Symptomatic treatments & slowing progression
71
What are the symptomatic treatments we have for MND?
- Respiratory support --> airway clearance, ventilation & rest strength training - Pain --> standard analgesics, particularly opiates - Spasticity --> Baclofen (GABA-B agonist)
72
What are the treatments we have for slowing progression of MND?
- Sodium Phenylbutyrate & Taurusodiol = reduces ER stress & mitochondrial dysfunction - Riluzole = decreases glutamate release, may slow symptoms, approved by both FDA & EMA - Edaravone = scavenges free radicals, may slow disease progression, approved in US (iv & oral) --> but not Europe due to lack of efficacy
73
What are the 2 types of disease modifying approaches for MND?
- Gene therapy - Stem cells
74
What is an example of a gene therapy that can be used as an approach for MND?
Anti-sense oligonucleotide (ASO) downregulation of SOD1 (2% of MND cases) Approved by FDA in 2023 & under review by EMA in 2024
75
How does ASO (anti-sense oligonucleotide) gene therapy work to treat MND?
- ASOs bind to specific mRNAs & reduce or alter translation into proteins - Will only work for patients w mutations/deficits in these genes - Multiple other approaches being trailed - failure of C9orf72 ASO trials show precise knowledge of gene function req
76
How are stem cells being used to treat MND?
Adult multi-potent stem cells (e.g. BMSCs) - can differentiate into many different cell types - Not possible to replace lost MNs, but can differentiate into astrocytes & microglia & perform neurotrophic functions
77
What are BMSCs?
Bone marrow mesenchymal stem cells Used for stem cell treatment of MND
78
Has transplantation of BMSCs been shown to work in ALS?
- Effective in animal models (SOD1), some small clinical trials conducted - Appears safe, limited benefits reported - Newer approaches use IPSCs from patients to model the disease - may be possible to use therapeutically in the future
79
What is Myasthenia Gravis?
A differential presentation of a similar disorder Typically affects muscle of the eye - but can affect any skeletal muscle
80
What are the symptoms of Myasthenia Gravis?

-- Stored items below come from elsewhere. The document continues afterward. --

-- ==== Sys2Proof/Laws/Frame/Board.lean ====
section
/-! SUPPORT. The frame of every operation of Machine/Board.lean: the areas it may change, and that pool memory keeps its canonical form. -/

namespace Sys2Proof.Machine

set_option linter.unusedTactic false
set_option linter.unreachableTactic false
set_option linter.unusedVariables false

theorem drawEpochs_keeps {A_ : List Area} {s_ : State} {s : State}
    (ha_ : [.serialNo, .ports] ⊆ A_) (hs_ : Keeps A_ s_ s) : Keeps A_ s_ (drawEpochs s) := by
  refine Keeps.comp ?_ ha_ hs_
  clear hs_ ha_; unfold drawEpochs
  try dsimp only
  repeat' first
    | with_reducible exact Keeps.refl _ _
    | with_reducible apply State.setPort_keeps
    | with_reducible refine Keeps.foldl (fun _ _ => ?_) _ ?_
    | with_reducible refine Keeps.ite ?_ ?_
    | exact Or.inr (by decide)
    | with_reducible exact Or.inl rfl
    | (show (_ : List Area) ⊆ _; decide)
    | split
    | with_reducible apply Keeps.mk
    | dsimp only
    | exact Or.inl rfl

theorem porRise_keeps {A_ : List Area} {s_ : State} {straps : Straps} {s : State}
    (ha_ : [.nid, .serialNo, .ports, .sbd, .out] ⊆ A_) (hs_ : Keeps A_ s_ s) : Keeps A_ s_ (porRise straps s) := by
  refine Keeps.comp ?_ ha_ hs_
  clear hs_ ha_; unfold porRise
  try dsimp only
  repeat' first
    | with_reducible exact Keeps.refl _ _
    | with_reducible apply drawEpochs_keeps
    | with_reducible apply State.emit_keeps
    | with_reducible refine Keeps.ite ?_ ?_
    | exact Or.inr (by decide)
    | with_reducible exact Or.inl rfl
    | (show (_ : List Area) ⊆ _; decide)
    | split
    | with_reducible apply Keeps.mk
    | dsimp only
    | exact Or.inl rfl

theorem execPorNRise_keeps {A_ : List Area} {s_ t_ : State} {straps : Straps} {s : State} (h_ : execPorNRise straps s = .next t_)
    (ha_ : [.nid, .serialNo, .ports, .sbd, .out] ⊆ A_) (hs_ : Keeps A_ s_ s) : Keeps A_ s_ t_ := by
  refine Keeps.comp ?_ ha_ hs_
  clear hs_ ha_; unfold execPorNRise at h_
  try dsimp only at h_
  all_goals first | with_reducible exact Keeps.of_fault h_ | (with_reducible obtain rfl := Host.Outcome.next.inj h_) | skip
  repeat' first
    | with_reducible exact Keeps.refl _ _
    | with_reducible apply porRise_keeps
    | (show (_ : List Area) ⊆ _; decide)

theorem scrambleDram_wf (s : State) (h : memOk s) : Memory.wf (scrambleDram s).mem = true := by
  refine cellWfFrom_filterMap 0 _ ?_ _ 0 h
  intro c c' _ e
  dsimp only at e
  split at e
  · cases e
  · cases e
    exact ⟨rfl, by assumption⟩

theorem porFall_keeps {A_ : List Area} {s_ s : State} (ha_ : [.clk, .crs, .insts, .nid, .cfg, .parts, .tenants, .pttStatus, .streams, .reqs, .serialNo, .ports, .xpt, .msh, .til, .dram, .dir, .eng, .arr, .sec, .hosts, .pwr, .flt, .boot, .sbd] ⊆ A_) (hs_ : Keeps A_ s_ s) : Keeps A_ s_ (porFall s) := by
  refine Keeps.comp (B := [.clk, .crs, .insts, .nid, .cfg, .parts, .tenants, .pttStatus, .streams, .reqs, .serialNo, .ports, .xpt, .msh, .til, .dram, .dir, .eng, .arr, .sec, .hosts, .pwr, .flt, .boot, .sbd]) ?_ ha_ hs_
  have k : Keeps [.clk, .crs, .insts, .nid, .cfg, .parts, .tenants, .pttStatus, .streams, .reqs, .serialNo, .ports, .xpt, .msh, .til, .dram, .dir, .eng, .arr, .sec, .hosts, .pwr, .flt, .boot, .sbd] s (porFall s) := by
    unfold porFall
    refine ⟨?_, ?_⟩
    · intro a ha
      cases a with
      | pending => rfl
      | out => rfl
      | _ => exact absurd (by decide) ha
    · exact scrambleDram_wf s
  exact k

theorem execPorNFall_keeps {A_ : List Area} {s_ t_ : State} {s : State} (h_ : execPorNFall s = .next t_)
    (ha_ : [.clk, .crs, .insts, .nid, .cfg, .parts, .tenants, .pttStatus, .streams, .reqs, .serialNo, .ports, .xpt, .msh, .til, .dram, .dir, .eng, .arr, .sec, .hosts, .pwr, .flt, .boot, .sbd] ⊆ A_) (hs_ : Keeps A_ s_ s) : Keeps A_ s_ t_ := by
  refine Keeps.comp ?_ ha_ hs_
  clear hs_ ha_; unfold execPorNFall at h_
  try dsimp only at h_
  all_goals first | with_reducible exact Keeps.of_fault h_ | (with_reducible obtain rfl := Host.Outcome.next.inj h_) | skip
  repeat' first
    | with_reducible exact Keeps.refl _ _
    | with_reducible apply porFall_keeps
    | (show (_ : List Area) ⊆ _; decide)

Muscle weakness but fatiguable Worsen w use unlike MND Muscles that control breathing & neck can be affected as well
81
What is the cause of Myasthenia Gravis?
- Antibodies produced against nicotinic receptors at NMJ or - MuSK protein - receptors tyrosine kinase involved in NMJ development
82
What type of disorder is Myasthenia Gravis?
A chronic autoimmune (AChR/ms-TyrK) neuromuscular disorder More prevalent in women (<40) than men (>60) PURE MOTOR DISORDER --> no effect on sensation
83
How can Myasthenia Gravis be treated?
Treatable with AChE inhibitors & immunomodulation
84
What are the mechanisms of Myasthenia Gravis?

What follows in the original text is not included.